Yes, that happens all the time. Things change and people react — positively or negatively — to that change.


----------



## PieceOfSky (Apr 7, 2013)

@aaarghdub,

Not an answer, but I’m curious about what things you have found helpful in your quest to not be codependent. Counseling, books, videos, etc.


----------



## aaarghdub (Jul 15, 2017)

Probably the book “No More Me Nice Guy” and various websites.

Honestly, it was realizing my behaviors and what I wasn’t getting aside from resentment and a lack of growth. So I started doing new things I had put off. Took golf back up with my buddies, started CrossFit, went back to school for my next career.

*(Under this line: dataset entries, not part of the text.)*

-- ==== Sys2Proof/Machine/Graph.lean ====
section
/-! DEFINITION. Graph search over one shard: parameters, distances, snapshots, traversal, filters, and the changes of a shard
(R387 to R424). -/

namespace Sys2Proof.Machine

/-! ### The parameter block (Table 9.1) -/

def ixBuildQueue (b : List Byte) : Nat := if field b 37 2 = 0 then 128 else field b 37 2
def ixOversample (b : List Byte) : Nat := if field b 39 1 = 0 then 4 else field b 39 1
def ixShardsM1 (b : List Byte) : Nat := field b 40 1
def ixDegree (b : List Byte) : Nat := field b 41 1
def ixMetric (b : List Byte) : Nat := field b 42 1
def ixFormat (b : List Byte) : Nat := field b 43 1
def ixRerank (b : List Byte) : Nat := field b 44 1
def ixSubspaces (b : List Byte) : Nat := field b 45 1
def ixDim (b : List Byte) : Nat := field b 46 2
def ixExh (b : List Byte) : Nat := if field b 48 4 = 0xFFFFFFFF then 65536 else field b 48 4
def ixCapacity (b : List Byte) : Nat := field b 52 4
def ixUid (b : List Byte) : Nat := field b 56 8
/-- LOCAL_SHARDS: the shards held here. -/
def ixLocal (b : List Byte) : List Nat := (List.range 256).filter (fun i => bit (field b (96 + i / 8) 1) (i % 8))

/-- Bytes of an element of a vector format: 0 FP32, 1 BF16, 2 FP16. -/
def vecElBytes (f : Nat) : Nat := if f = 0 then 4 else 2

/-- Bytes of the codebook of a parameter block. -/
def codebookBytes (b : List Byte) : Nat := if ixFormat b = 3 then 1024 * ixDim b else 0

/-- R388: the fields of Table 9.1 that fail, by byte offset; `len` is LEN. -/
def indexBad (b : List Byte) (len : Nat) : List (Nat × Bool) :=
  let f := ixFormat b
  let d := ixDim b
  let ex := field b 48 4
  [ (37, field b 37 2 != 0 && !(decide (16 ≤ field b 37 2) && decide (field b 37 2 ≤ 1024))),
    (39, decide (16 < field b 39 1)), (41, decide (ixDegree b < 8) || decide (64 < ixDegree b)),
    (42, decide (2 < ixMetric b) || (ixMetric b == 2 && f == 3)), (43, decide (3 < f)),
    (44, if f = 3 then !(decide (ixRerank b ≤ 2) || ixRerank b == 0xFF) else ixRerank b != 0xFF),
    (45, if f = 3 then ixSubspaces b == 0 || decide (64 < ixSubspaces b) || d % ixSubspaces b != 0 else ixSubspaces b != 0),
    (46, d == 0 || decide (4096 < d) || d % 32 != 0),
    (48, ex != 0 && ex != 0xFFFFFFFF && decide (1048576 < ex)),
    (52, ixCapacity b == 0 || decide (2147483648 < ixCapacity b)),
    (96, (ixLocal b).isEmpty || (ixLocal b).any (fun i => decide (ixShardsM1 b < i))),
    (128, len != 128 + codebookBytes b) ]
  ++ (List.range 37).map (fun i => (i, field b i 1 != 0)) ++ (List.range 32).map (fun i => (64 + i, field b (64 + i) 1 != 0))

/-! ### Vectors and distances (R405, R406, R422, R423) -/

/-- A 16-bit float of IEEE 754. -/
def decF16 (c : Nat) : FVal := fpIeee 5 10 15 c

/-- `n` elements of a vector in a format. -/
def vecVals (f n : Nat) (bs : List Byte) : List FVal :=
  (List.range n).map (fun i =>
    match f with
    | 0 => dec32 (field bs (4 * i) 4)
    | 1 => decBf16 (field bs (2 * i) 2)
    | _ => decF16 (field bs (2 * i) 2))

/-- The square root, exact but for a sticky lowest bit far below any rounding place (R405). -/
def fSqrt : FVal → FVal
  | .nan => .nan
  | .inf n => if n then .nan else .inf false
  | .fin n m e =>
    if m = 0 then .fin n 0 e
    else if n then .nan
    else
      let k : Nat := if e % 2 = 0 then 128 else 129
      let v := m * 2 ^ k
      let r := sqrtGo v (Nat.log2 v / 2 + 1) 0
      .fin false (2 * r + (if r * r = v then 0 else 1)) ((e - (k : Int)) / 2 - 1)
where
  sqrtGo (v : Nat) : Nat → Nat → Nat
    | 0, r => r
    | n + 1, r => if (r + 2 ^ n) * (r + 2 ^ n) ≤ v then sqrtGo v n (r + 2 ^ n) else sqrtGo v n r

/-- R405: ssq. -/
def sqDist (a b : List FVal) : FVal :=
  treeSum ((chunks 32 (a.length / 32 + 1) (List.zipWith (fun x y => fMul (fSub x y) (fSub x y)) a b)).map treeSum)

/-- R405: rnorm, as the FP32 code. -/
def rnormCode (a : List FVal) : Nat := rne32 (fDiv (fInt 1) (r32 (fSqrt (dotProd a a))))

/-- R405: dist, as the FP32 code. -/
def distCode (metric : Nat) (q : List FVal) (rq : Nat) (x : List FVal) (rx : Nat) : Nat :=
  match metric with
  | 0 => rne32 (sqDist q x)
  | 1 => rne32 (fNeg (dotProd q x))
  | _ => rne32 (fSub (fInt 1) (r32 (fMul (r32 (fMul (dotProd q x) (dec32 rq))) (dec32 rx))))

/-- The vector a stored node enters distances with: its elements, or its centroids (R406). -/
def nodeVec (ix : Index) (n : SNode) : List FVal :=
  let b := ix.params
  if ixFormat b = 3 then
    let w := ixDim b / max 1 (ixSubspaces b)
    (List.range (ixSubspaces b)).flatMap (fun m => vecVals 0 w (ix.codebook.drop (4 * w * (256 * m + field n.vec m 1))))
  else vecVals (ixFormat b) (ixDim b) n.vec

/-- The distance of a query to a node in a traversal: R405, or the table sum of R423. -/
def queryDist (ix : Index) (q : List FVal) (rq : Nat) (n : SNode) : Nat :=
  let b := ix.params
  if ixFormat b = 3 then
    let w := ixDim b / max 1 (ixSubspaces b)
    rne32 (treeSum ((List.range (ixSubspaces b)).map (fun m =>
      let qm := (q.drop (m * w)).take w
      let cm := vecVals 0 w (ix.codebook.drop (4 * w * (256 * m + field n.vec m 1)))
      if ixMetric b = 1 then fNeg (dotProd qm cm) else sqDist qm cm)))
  else distCode (ixMetric b) q rq (nodeVec ix n) n.rnorm

/-- The distance between two stored nodes, the first in the place of the query (R406). -/
def nodeDist (ix : Index) (a b : SNode) : Nat := distCode (ixMetric ix.params) (nodeVec ix a) a.rnorm (nodeVec ix b) b.rnorm

/-- R406: the keys of two entries in order. -/
def hitLt (a b : Hit) : Bool :=
  let x := dec32 a.dist
  let y := dec32 b.dist
  fLt x y || (!fLt y x && (decide (a.gid < b.gid) || (a.gid == b.gid && decide (a.shard < b.shard))))

/-- Put an entry in a list sorted by key, after its equals. -/
def hitInsert (x : Hit) : List Hit → List Hit
  | [] => [x]
  | y :: r => if hitLt x y then x :: y :: r else y :: hitInsert x r

/-! ### Changes and snapshots (R395, R396, R408) -/

/-- The cycle of sequence values: 1 to 0xFFFF_FFFE. -/
def seqCycle : Nat := 0xFFFFFFFE

def seqNext (c : Nat) : Nat := if c = seqCycle then 1 else c + 1

/-- How many changes `a` lies behind `c`. -/
def seqBehind (c a : Nat) : Nat := (c + seqCycle - a) % seqCycle

/-- A stamp is not after `c`; 0xFFFF_FFFF is after every value. -/
def seqNotAfter (a c : Nat) : Bool := a != 0xFFFFFFFF && decide (seqBehind c a < seqCycle / 2)

/-- A slot is present at `q` (R396). -/
def presentAt (q : Nat) (n : SNode) : Bool := n.inUse && seqNotAfter n.insSeq q

/-- A present node is tombstoned at `q`. -/
def tombAt (q : Nat) (n : SNode) : Bool := seqNotAfter n.delSeq q

/-- Version A is the one used at `q`: the latest that is not after it. -/
def usesA (q : Nat) (n : SNode) : Bool :=
  seqNotAfter n.seqA q && (!seqNotAfter n.seqB q || decide (seqBehind q n.seqA < seqBehind q n.seqB))

/-- The edges of a node at `q`. -/
def edgesAt (q : Nat) (n : SNode) : List (Nat × Nat) :=
  if usesA q n then n.edgesA else if seqNotAfter n.seqB q then n.edgesB else []

/-- R408: an edge is usable at `q`. -/
def usable (h : Shard) (q : Nat) (e : Nat × Nat) : Bool :=
  match amGet h.nodes e.1 with
  | some n => presentAt q n && n.gen == e.2
  | none => false

/-! ### Traversal (R407, R409) -/

/-- What R407 works on. -/
structure Walk where
  queue : Nat
  visits : Nat
  width : Nat
  kr : Nat
  scan : Bool

/-- The state of a traversal: Q, F, R, the slots seen, and v. -/
structure Trav where
  qs : List Hit := []
  fs : List Hit := []
  rs : List Hit := []
  seen : List Nat := []
  v : Nat := 0

/-- R407: evaluate a node. -/
def travEval (w : Walk) (h : Shard) (sh s : Nat) (dist : SNode → Nat) (pass : SNode → Bool) (slot : Nat) (t : Trav) : Trav :=
  match amGet h.nodes slot with
  | none => t
  | some n =>
    let k : Hit := { dist := dist n, gid := n.gid, slot := slot, gen := n.gen, shard := sh }
    { t with v := t.v + 1, qs := (hitInsert k t.qs).take w.queue, fs := (hitInsert k t.fs).take 1024
             rs := if !tombAt s n && pass n then (hitInsert k t.rs).take w.kr else t.rs }

/-- R407: the targets of the edges of expanded nodes that are usable and not seen, and the slots seen then. -/
def travNew (h : Shard) (s : Nat) (xs : List Hit) (seen : List Nat) : List Nat × List Nat :=
  (xs.flatMap (fun x => match amGet h.nodes x.slot with | some n => edgesAt s n | none => [])).foldl
    (fun acc e => if usable h s e && !acc.2.contains e.1 then (acc.1 ++ [e.1], acc.2 ++ [e.1]) else acc) ([], seen)

/-- R407: evaluate nodes in order while the budget lasts; the flag says that it ran out. -/
def travAll (w : Walk) (eval : Nat → Trav → Trav) : List Nat → Trav → Trav × Bool
  | [], t => (t, false)
  | n :: r, t => if t.v = w.visits then (t, true) else travAll w eval r (eval n t)

/-- R407: the loop; the second part is the stop reason, 1 BUDGET, 2 EXHAUSTED, 4 CONVERGED. -/
def travLoop (w : Walk) (h : Shard) (s : Nat) (eval : Nat → Trav → Trav) : Nat → Trav → Trav × Nat
  | 0, t => (t, 2)
  | n + 1, t =>
    let near := t.fs.filter (fun x =>
      match (if t.qs.length < w.queue then none else t.qs.getLast?) with
      | some y => !hitLt y x
      | none => true)
    let x0 := near.take w.width
    if x0.isEmpty && (!w.scan || t.rs.length == w.kr) then (t, 4)
    else
      let xs := if x0.isEmpty then t.fs.take w.width else x0
      if xs.isEmpty then (t, 2)
      else
        let nw := travNew h s xs t.seen
        let t := { t with fs := t.fs.filter (fun y => !xs.contains y), seen := nw.2 }
        match travAll w eval nw.1 t with
        | (t, true) => (t, 1)
        | (t, false) => travLoop w h s eval n t

/-- R407: search one shard at `s`. -/
def shardWalk (w : Walk) (h : Shard) (sh s : Nat) (dist : SNode → Nat) (pass : SNode → Bool) : Trav × Nat :=
  match h.nodes.find? (fun e => presentAt s e.2) with
  | none => ({}, 2)
  | some (slot, _) =>
    let eval := travEval w h sh s dist pass
    travLoop w h s eval (h.nodes.length + 1) (eval slot { seen := [slot] })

Getting more needs met from people. I didn’t need her validation as much. 

All these things I didn’t do because I was focusing on her small bubble/comfort zone and her abject fear of looking bad/foolish/incompetent. 

The consequence is distance but you can’t force yourself to live in a bubble and stunt your own growth. Or as they say, “don’t light yourself on fire to keep your partner warm.”


----------



## Laurentium (May 21, 2017)

aaarghdub said:


> Now she seems really concerned and she wonders if it’s depression or something else.


She thinks you're depressed? Or she thinks she is?

I'm guessing it's the former, and if that's the case, you need (if you have not already) to let her know how much you enjoy your own hobbies etc. (edited to add, the golf etc.)



> Has anyone else recovering from codependency notice their spouse becomes unsettled and anxious now that you aren’t doing those behaviors any more?


Yes, that's bound to happen. You're changing a system that was stable. As Minimal said, you both played your parts in it, and now you are changing it.


----------